The answer is filtered replication. I like to do this in two parts:
- Replicate the production database,
example_db
to my local server as example_db_full
- Perform filtered replication from
example_db_full
to example_db
, where the filter cuts out enough data so builds are fast, but keeps enough data so I can confirm my code works.
Which documents to select can be application-specific. At this time, I am satisfied with a simple random pass/fail with a percentage that I can specify. The randomness is consistent (i.e., the same document always passes or always fails.)

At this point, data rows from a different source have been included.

-- ==== Sys2Proof/Machine/Bits.lean ====
section
/-! DEFINITION. Bit fields, byte order and widths (spec/00_scope.md R7, R8): how a field is taken out of a word and how words
and byte strings turn into each other. -/

namespace Sys2Proof.Machine

/-- Bits [hi:lo] of a 64-bit word, as a number (R7). -/
def fld (w : Word) (hi lo : Nat) : Nat := (w.toNat >>> lo) % 2 ^ (hi + 1 - lo)

/-- Bit `i` of a 64-bit word. -/
def bitOf (w : Word) (i : Nat) : Bool := w.getLsbD i

/-- A number placed in bits [hi:lo] of a word. -/
def place (x hi lo : Nat) : Word := BitVec.ofNat 64 ((x % 2 ^ (hi + 1 - lo)) <<< lo)

/-- A truth value as 0 or 1. -/
def b2n (b : Bool) : Nat := if b then 1 else 0

/-- A number as `n` little-endian bytes (R8). -/
def leBytes (x : Nat) : Nat → Bytes
  | 0 => []
  | n + 1 => BitVec.ofNat 8 x :: leBytes (x / 256) n

/-- Little-endian bytes as a number (R8). -/
def ofLe : Bytes → Nat
  | [] => 0
  | b :: r => b.toNat + 256 * ofLe r

/-- A number as `n` big-endian bytes (formats a published standard defines, R8). -/
def beBytes (x n : Nat) : Bytes := (leBytes x n).reverse

/-- Big-endian bytes as a number. -/
def ofBe (b : Bytes) : Nat := ofLe b.reverse

/-- `n` bytes of a string from an offset on; what lies beyond its end reads as zero. -/
def slice (b : Bytes) (off n : Nat) : Bytes :=
  let s := (b.drop off).take n
  s ++ List.replicate (n - s.length) 0

/-- The 64-bit little-endian word at a byte offset of a string (R8). -/
def wordAt (b : Bytes) (off : Nat) : Word := BitVec.ofNat 64 (ofLe (slice b off 8))

/-- The little-endian number of `n` bytes at an offset. -/
def numAt (b : Bytes) (off n : Nat) : Nat := ofLe (slice b off n)

/-- A word as 8 bytes (R8). -/
def wordBytes (w : Word) : Bytes := leBytes w.toNat 8

/-- Words as bytes, word 0 first (R8). -/
def wordsBytes (ws : List Word) : Bytes := ws.flatMap wordBytes

/-- Every byte of a string is zero. -/
def allZero (b : Bytes) : Bool := b.all (fun x => x == 0)

/-- Every bit of a word outside a mask is zero (a reserved-bit check, R14). -/
def onlyBits (w : Word) (mask : Nat) : Bool := (w.toNat &&& (2 ^ 64 - 1 - mask % 2 ^ 64)) == 0

/-- The mask of bits [hi:lo]. -/
def msk (hi lo : Nat) : Nat := (2 ^ (hi + 1 - lo) - 1) <<< lo

/-- The signed value of the low `n` bits of a number. -/
def sgn (n x : Nat) : Int :=
  let y := x % 2 ^ n
  if n = 0 then 0 else if 2 ^ (n - 1) ≤ y then (y : Int) - 2 ^ n else y

/-- A signed number as an `n`-bit pattern. -/
def unsgn (n : Nat) (x : Int) : Nat := (x % (2 ^ n : Int)).toNat

/-- The number of set bits among the low `n` bits. -/
def popN (x : Nat) : Nat → Nat
  | 0 => 0
  | n + 1 => x % 2 + popN (x / 2) n

/-- Leading zeros of an `n`-bit number. -/
def clzN (x : Nat) : Nat → Nat
  | 0 => 0
  | n + 1 => if x.testBit n then 0 else 1 + clzN x n

/-- Quotient rounded up. -/
def ceilDiv (a b : Nat) : Nat := (a + b - 1) / b

/-- A 16-bit error counter stops at 0xFFFF (R570). -/
def bump16 (c : BitVec 16) (n : Nat) : BitVec 16 := BitVec.ofNat 16 (min (c.toNat + n) 0xFFFF)

/-- A 64-bit statistics counter stops at its top (R569). -/
def bump64 (c : Word) (n : Nat) : Word := BitVec.ofNat 64 (min (c.toNat + n) (2 ^ 64 - 1))

/-- An increment loses counts: it finds the counter at its top or would carry it past (R569). -/
def sat64 (c : Word) (n : Nat) : Bool := decide (2 ^ 64 - 1 < c.toNat + n)

/-- A list cut into pieces of `n`, the last one maybe shorter. -/
def chunksOf {α : Type} (n : Nat) : Nat → List α → List (List α)
  | 0, _ => []
  | f + 1, l => if l.isEmpty then [] else l.take n :: chunksOf n f (l.drop n)

/-- The numbers lo, lo + 1, …, lo + n - 1. -/
def rangeFrom (lo : Nat) (n : Nat) : List Nat := (List.range n).map (· + lo)

end Sys2Proof.Machine
end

My technique is to normalize the content checksum in the document _rev
field on a range of [0.0, 1.0). Then I simply specify some fraction (e.g. 0.01
), and if the normalized checksum value is <= my fraction, the document passes.
function(doc, req) {
if(/^_design\//.test(doc._id))
return true;
if(!req.query.p)
throw {error: "Must supply a 'p' parameter with the fraction"
+ " of documents to pass [0.0-1.0]"};
var p = parseFloat(req.query.p);
if(!(p >= 0.0 && p <= 1.0)) // Also catches NaN
throw {error: "Must supply a 'p' parameter with the fraction of documents"
+ " to pass [0.0-1.0]"};
// Consider the first 8 characters of the doc checksum (for now, taken
// from _rev) as a real number on the range [0.0, 1.0), i.e.
// ["00000000", "ffffffff").
var ONE = 4294967295; // parseInt("ffffffff", 16);
var doc_val = parseInt(doc._rev.match(/^\d+-([0-9a-f]{8})/)[1], 16);
return doc_val <= (ONE * p);
}